**Exercise instructions**: Please report every line in the entries that contains the string "Result".

**Data for analysis**:
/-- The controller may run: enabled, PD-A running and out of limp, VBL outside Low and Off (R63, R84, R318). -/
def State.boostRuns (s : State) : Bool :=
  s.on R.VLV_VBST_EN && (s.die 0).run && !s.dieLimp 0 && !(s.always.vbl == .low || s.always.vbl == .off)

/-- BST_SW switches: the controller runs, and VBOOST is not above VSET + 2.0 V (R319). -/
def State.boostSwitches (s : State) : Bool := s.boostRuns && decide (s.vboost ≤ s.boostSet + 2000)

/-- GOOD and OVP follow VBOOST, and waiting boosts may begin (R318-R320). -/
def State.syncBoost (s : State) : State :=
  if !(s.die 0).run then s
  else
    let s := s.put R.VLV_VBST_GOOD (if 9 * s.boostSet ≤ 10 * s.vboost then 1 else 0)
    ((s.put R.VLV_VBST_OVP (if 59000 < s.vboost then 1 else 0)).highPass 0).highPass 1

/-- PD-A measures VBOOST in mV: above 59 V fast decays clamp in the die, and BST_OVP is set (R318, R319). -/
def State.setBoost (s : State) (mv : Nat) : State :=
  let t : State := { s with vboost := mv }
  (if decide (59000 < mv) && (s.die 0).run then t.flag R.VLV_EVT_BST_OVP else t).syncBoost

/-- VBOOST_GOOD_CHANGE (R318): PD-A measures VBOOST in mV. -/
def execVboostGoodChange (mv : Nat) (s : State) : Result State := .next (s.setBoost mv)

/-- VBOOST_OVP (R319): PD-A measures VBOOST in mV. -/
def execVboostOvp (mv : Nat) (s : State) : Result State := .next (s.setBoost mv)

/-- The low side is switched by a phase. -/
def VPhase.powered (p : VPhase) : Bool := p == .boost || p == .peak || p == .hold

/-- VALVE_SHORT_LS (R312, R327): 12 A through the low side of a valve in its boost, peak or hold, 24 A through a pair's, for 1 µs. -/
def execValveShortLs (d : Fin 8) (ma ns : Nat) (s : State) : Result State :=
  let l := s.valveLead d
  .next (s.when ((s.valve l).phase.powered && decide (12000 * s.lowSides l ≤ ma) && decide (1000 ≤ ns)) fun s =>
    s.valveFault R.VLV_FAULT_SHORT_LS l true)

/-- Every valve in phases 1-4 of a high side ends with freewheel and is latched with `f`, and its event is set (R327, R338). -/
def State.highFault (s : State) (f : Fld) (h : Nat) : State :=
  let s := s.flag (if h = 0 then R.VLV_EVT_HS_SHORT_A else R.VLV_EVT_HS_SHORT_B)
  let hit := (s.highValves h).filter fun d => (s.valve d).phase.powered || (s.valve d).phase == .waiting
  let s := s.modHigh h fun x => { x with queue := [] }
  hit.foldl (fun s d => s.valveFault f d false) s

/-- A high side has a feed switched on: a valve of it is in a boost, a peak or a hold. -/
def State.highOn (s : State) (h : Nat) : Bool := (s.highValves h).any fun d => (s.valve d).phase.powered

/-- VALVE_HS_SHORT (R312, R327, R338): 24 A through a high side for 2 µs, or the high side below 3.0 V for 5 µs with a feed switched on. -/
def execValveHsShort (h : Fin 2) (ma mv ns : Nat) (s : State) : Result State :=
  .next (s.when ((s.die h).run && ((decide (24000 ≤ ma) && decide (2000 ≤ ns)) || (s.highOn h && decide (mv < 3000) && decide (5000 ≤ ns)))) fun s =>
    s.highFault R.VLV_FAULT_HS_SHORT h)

...

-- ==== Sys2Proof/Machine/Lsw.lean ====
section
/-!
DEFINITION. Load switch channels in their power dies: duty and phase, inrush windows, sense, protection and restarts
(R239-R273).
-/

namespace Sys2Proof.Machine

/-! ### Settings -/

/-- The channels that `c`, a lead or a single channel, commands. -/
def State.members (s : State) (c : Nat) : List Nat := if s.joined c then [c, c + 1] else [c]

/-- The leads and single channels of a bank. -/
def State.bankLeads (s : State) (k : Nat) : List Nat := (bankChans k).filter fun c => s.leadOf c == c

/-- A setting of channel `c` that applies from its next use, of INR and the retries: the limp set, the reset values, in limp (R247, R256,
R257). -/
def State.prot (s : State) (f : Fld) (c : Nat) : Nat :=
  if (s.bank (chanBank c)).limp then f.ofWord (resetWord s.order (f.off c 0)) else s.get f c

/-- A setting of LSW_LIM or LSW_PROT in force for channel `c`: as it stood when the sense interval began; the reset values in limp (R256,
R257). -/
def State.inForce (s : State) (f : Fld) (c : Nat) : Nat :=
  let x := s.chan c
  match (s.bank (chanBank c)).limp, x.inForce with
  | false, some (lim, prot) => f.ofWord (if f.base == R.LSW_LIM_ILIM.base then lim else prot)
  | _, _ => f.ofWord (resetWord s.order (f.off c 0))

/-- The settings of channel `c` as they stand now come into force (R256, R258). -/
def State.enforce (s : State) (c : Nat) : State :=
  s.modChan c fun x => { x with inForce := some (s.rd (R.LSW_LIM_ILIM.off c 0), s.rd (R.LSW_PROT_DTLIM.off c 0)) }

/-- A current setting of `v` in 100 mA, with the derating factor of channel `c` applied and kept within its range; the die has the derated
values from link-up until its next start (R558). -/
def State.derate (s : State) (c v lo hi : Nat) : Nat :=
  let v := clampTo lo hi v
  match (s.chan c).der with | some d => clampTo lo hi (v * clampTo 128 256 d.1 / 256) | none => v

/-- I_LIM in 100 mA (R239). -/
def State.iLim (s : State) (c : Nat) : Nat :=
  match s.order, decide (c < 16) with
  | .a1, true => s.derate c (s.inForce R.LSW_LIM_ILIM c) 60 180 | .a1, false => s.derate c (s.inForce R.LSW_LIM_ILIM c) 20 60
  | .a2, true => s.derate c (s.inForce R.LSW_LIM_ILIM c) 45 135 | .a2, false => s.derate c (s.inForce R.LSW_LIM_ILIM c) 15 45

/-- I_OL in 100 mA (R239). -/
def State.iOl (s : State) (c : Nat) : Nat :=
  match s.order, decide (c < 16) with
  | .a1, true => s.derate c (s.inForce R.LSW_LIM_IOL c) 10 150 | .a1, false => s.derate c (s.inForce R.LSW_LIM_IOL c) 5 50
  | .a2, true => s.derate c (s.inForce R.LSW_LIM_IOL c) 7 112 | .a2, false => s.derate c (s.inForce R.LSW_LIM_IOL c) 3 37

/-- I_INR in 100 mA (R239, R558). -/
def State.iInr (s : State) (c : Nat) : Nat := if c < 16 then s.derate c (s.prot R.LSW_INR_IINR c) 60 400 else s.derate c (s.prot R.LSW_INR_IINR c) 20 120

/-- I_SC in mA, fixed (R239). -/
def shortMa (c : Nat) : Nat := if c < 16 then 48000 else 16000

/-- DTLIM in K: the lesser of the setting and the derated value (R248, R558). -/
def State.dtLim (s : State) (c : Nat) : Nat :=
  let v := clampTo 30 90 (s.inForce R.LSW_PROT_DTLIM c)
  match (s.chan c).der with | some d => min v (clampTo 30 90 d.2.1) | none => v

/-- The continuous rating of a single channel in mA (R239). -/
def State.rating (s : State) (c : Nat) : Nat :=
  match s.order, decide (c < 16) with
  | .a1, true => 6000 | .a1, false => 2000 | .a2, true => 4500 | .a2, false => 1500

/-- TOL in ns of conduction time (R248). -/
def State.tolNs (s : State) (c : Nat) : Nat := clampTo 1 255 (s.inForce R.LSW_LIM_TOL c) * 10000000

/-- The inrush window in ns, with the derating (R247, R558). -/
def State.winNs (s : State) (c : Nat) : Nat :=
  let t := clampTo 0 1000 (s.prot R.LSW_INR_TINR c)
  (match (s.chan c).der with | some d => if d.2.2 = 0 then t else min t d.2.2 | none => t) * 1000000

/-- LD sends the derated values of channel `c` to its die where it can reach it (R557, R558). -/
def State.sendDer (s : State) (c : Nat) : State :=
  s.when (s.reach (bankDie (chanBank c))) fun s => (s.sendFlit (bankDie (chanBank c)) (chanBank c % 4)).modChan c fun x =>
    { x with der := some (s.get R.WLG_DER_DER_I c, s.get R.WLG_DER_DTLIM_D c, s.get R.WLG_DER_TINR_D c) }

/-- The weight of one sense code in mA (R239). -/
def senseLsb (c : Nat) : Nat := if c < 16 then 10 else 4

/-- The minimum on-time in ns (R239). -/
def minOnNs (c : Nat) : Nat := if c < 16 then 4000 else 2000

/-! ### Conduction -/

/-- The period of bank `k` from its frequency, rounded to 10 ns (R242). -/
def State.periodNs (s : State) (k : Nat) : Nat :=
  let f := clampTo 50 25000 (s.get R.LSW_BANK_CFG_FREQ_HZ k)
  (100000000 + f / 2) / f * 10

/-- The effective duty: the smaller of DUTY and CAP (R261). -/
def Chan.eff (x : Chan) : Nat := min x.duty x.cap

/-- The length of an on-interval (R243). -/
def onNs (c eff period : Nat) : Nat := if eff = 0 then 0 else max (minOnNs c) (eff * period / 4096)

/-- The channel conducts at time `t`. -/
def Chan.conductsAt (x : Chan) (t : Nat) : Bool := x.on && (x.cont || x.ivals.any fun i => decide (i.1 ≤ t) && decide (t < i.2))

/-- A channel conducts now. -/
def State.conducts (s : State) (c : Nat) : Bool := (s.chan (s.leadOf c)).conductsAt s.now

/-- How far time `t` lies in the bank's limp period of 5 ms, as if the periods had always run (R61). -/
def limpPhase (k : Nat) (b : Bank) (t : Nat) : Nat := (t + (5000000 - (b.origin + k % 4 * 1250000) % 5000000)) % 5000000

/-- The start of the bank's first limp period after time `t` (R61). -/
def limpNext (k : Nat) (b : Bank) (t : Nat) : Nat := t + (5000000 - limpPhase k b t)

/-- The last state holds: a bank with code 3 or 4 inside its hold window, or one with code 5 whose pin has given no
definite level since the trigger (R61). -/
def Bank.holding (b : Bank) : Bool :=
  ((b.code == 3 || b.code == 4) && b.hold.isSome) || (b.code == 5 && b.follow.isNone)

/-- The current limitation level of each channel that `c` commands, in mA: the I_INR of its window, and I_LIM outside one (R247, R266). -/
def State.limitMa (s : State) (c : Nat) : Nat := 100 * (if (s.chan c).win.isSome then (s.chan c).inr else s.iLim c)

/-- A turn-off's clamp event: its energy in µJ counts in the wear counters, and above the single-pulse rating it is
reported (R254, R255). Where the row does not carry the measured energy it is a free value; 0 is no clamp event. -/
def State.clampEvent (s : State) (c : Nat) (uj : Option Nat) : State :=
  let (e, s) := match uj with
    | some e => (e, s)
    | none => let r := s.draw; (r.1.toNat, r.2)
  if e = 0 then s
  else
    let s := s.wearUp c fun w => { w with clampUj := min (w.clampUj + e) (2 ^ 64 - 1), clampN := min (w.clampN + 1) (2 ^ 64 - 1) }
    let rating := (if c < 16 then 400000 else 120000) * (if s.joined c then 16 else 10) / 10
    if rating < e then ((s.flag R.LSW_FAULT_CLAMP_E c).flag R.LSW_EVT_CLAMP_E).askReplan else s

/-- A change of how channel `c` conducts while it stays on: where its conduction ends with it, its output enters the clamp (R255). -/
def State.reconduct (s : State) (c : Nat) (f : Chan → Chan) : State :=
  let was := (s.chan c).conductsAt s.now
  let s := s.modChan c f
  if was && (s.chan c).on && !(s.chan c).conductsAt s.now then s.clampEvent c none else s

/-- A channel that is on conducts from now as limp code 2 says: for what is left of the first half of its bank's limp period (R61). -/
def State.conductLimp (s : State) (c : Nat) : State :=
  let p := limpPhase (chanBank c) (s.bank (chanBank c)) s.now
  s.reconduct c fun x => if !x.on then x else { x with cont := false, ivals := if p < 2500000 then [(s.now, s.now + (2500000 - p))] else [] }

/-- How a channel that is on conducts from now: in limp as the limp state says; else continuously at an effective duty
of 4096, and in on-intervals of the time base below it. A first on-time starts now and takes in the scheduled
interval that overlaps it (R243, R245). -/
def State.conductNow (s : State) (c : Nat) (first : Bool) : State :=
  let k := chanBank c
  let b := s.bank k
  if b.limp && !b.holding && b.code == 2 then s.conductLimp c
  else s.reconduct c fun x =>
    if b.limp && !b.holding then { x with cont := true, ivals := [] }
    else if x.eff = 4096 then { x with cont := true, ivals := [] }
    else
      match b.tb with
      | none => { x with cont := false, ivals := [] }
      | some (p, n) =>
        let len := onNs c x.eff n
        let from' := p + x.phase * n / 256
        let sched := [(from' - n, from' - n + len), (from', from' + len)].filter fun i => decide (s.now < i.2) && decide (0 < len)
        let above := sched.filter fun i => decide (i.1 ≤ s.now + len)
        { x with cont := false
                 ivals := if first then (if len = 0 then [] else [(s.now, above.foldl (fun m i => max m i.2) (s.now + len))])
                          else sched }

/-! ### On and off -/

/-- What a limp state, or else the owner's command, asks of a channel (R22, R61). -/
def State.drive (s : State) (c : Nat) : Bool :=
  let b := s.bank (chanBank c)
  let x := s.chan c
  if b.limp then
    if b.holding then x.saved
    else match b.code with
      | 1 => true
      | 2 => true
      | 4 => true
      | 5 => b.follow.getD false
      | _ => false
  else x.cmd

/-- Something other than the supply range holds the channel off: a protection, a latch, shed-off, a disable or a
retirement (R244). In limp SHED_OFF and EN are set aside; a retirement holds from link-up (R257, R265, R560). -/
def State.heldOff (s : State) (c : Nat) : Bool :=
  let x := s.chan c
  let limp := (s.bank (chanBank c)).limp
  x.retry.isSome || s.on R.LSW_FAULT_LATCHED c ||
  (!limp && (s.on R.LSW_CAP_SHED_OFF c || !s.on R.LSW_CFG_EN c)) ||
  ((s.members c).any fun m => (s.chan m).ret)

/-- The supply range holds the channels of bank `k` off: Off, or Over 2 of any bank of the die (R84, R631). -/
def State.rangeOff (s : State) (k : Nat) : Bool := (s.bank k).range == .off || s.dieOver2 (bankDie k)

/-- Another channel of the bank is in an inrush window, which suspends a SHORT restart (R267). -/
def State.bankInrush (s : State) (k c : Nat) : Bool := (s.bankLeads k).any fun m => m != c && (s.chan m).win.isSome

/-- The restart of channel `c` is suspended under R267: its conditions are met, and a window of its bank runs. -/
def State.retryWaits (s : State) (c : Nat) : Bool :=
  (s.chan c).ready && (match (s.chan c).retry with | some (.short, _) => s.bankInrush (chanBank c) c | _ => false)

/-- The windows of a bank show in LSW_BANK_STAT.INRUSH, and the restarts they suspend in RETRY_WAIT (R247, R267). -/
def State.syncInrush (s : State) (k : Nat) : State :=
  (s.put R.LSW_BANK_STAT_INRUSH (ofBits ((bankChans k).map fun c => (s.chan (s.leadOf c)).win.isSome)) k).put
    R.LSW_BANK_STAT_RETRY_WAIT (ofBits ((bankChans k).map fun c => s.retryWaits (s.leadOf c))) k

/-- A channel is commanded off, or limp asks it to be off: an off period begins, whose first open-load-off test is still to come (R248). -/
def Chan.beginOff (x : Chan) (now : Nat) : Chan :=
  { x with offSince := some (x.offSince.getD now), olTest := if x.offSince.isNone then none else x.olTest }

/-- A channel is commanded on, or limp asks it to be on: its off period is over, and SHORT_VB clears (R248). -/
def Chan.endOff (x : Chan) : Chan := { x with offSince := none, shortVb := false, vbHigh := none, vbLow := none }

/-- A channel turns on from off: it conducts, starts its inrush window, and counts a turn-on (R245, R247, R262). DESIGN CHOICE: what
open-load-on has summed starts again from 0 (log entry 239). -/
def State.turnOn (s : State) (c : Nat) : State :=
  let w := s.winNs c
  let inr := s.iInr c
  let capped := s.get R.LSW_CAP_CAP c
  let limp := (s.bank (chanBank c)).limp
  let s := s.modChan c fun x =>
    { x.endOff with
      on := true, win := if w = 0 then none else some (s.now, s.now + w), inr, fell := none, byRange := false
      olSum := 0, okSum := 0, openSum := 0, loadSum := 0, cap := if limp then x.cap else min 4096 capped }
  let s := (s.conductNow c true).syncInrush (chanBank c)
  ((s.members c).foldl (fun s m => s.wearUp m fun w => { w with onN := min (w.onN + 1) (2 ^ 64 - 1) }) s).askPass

**Answer**:
def execVboostGoodChange (mv : Nat) (s : State) : Result State := .next (s.setBoost mv)
def execVboostOvp (mv : Nat) (s : State) : Result State := .next (s.setBoost mv)
def execValveShortLs (d : Fin 8) (ma ns : Nat) (s : State) : Result State :=
def execValveHsShort (h : Fin 2) (ma mv ns : Nat) (s : State) : Result State :=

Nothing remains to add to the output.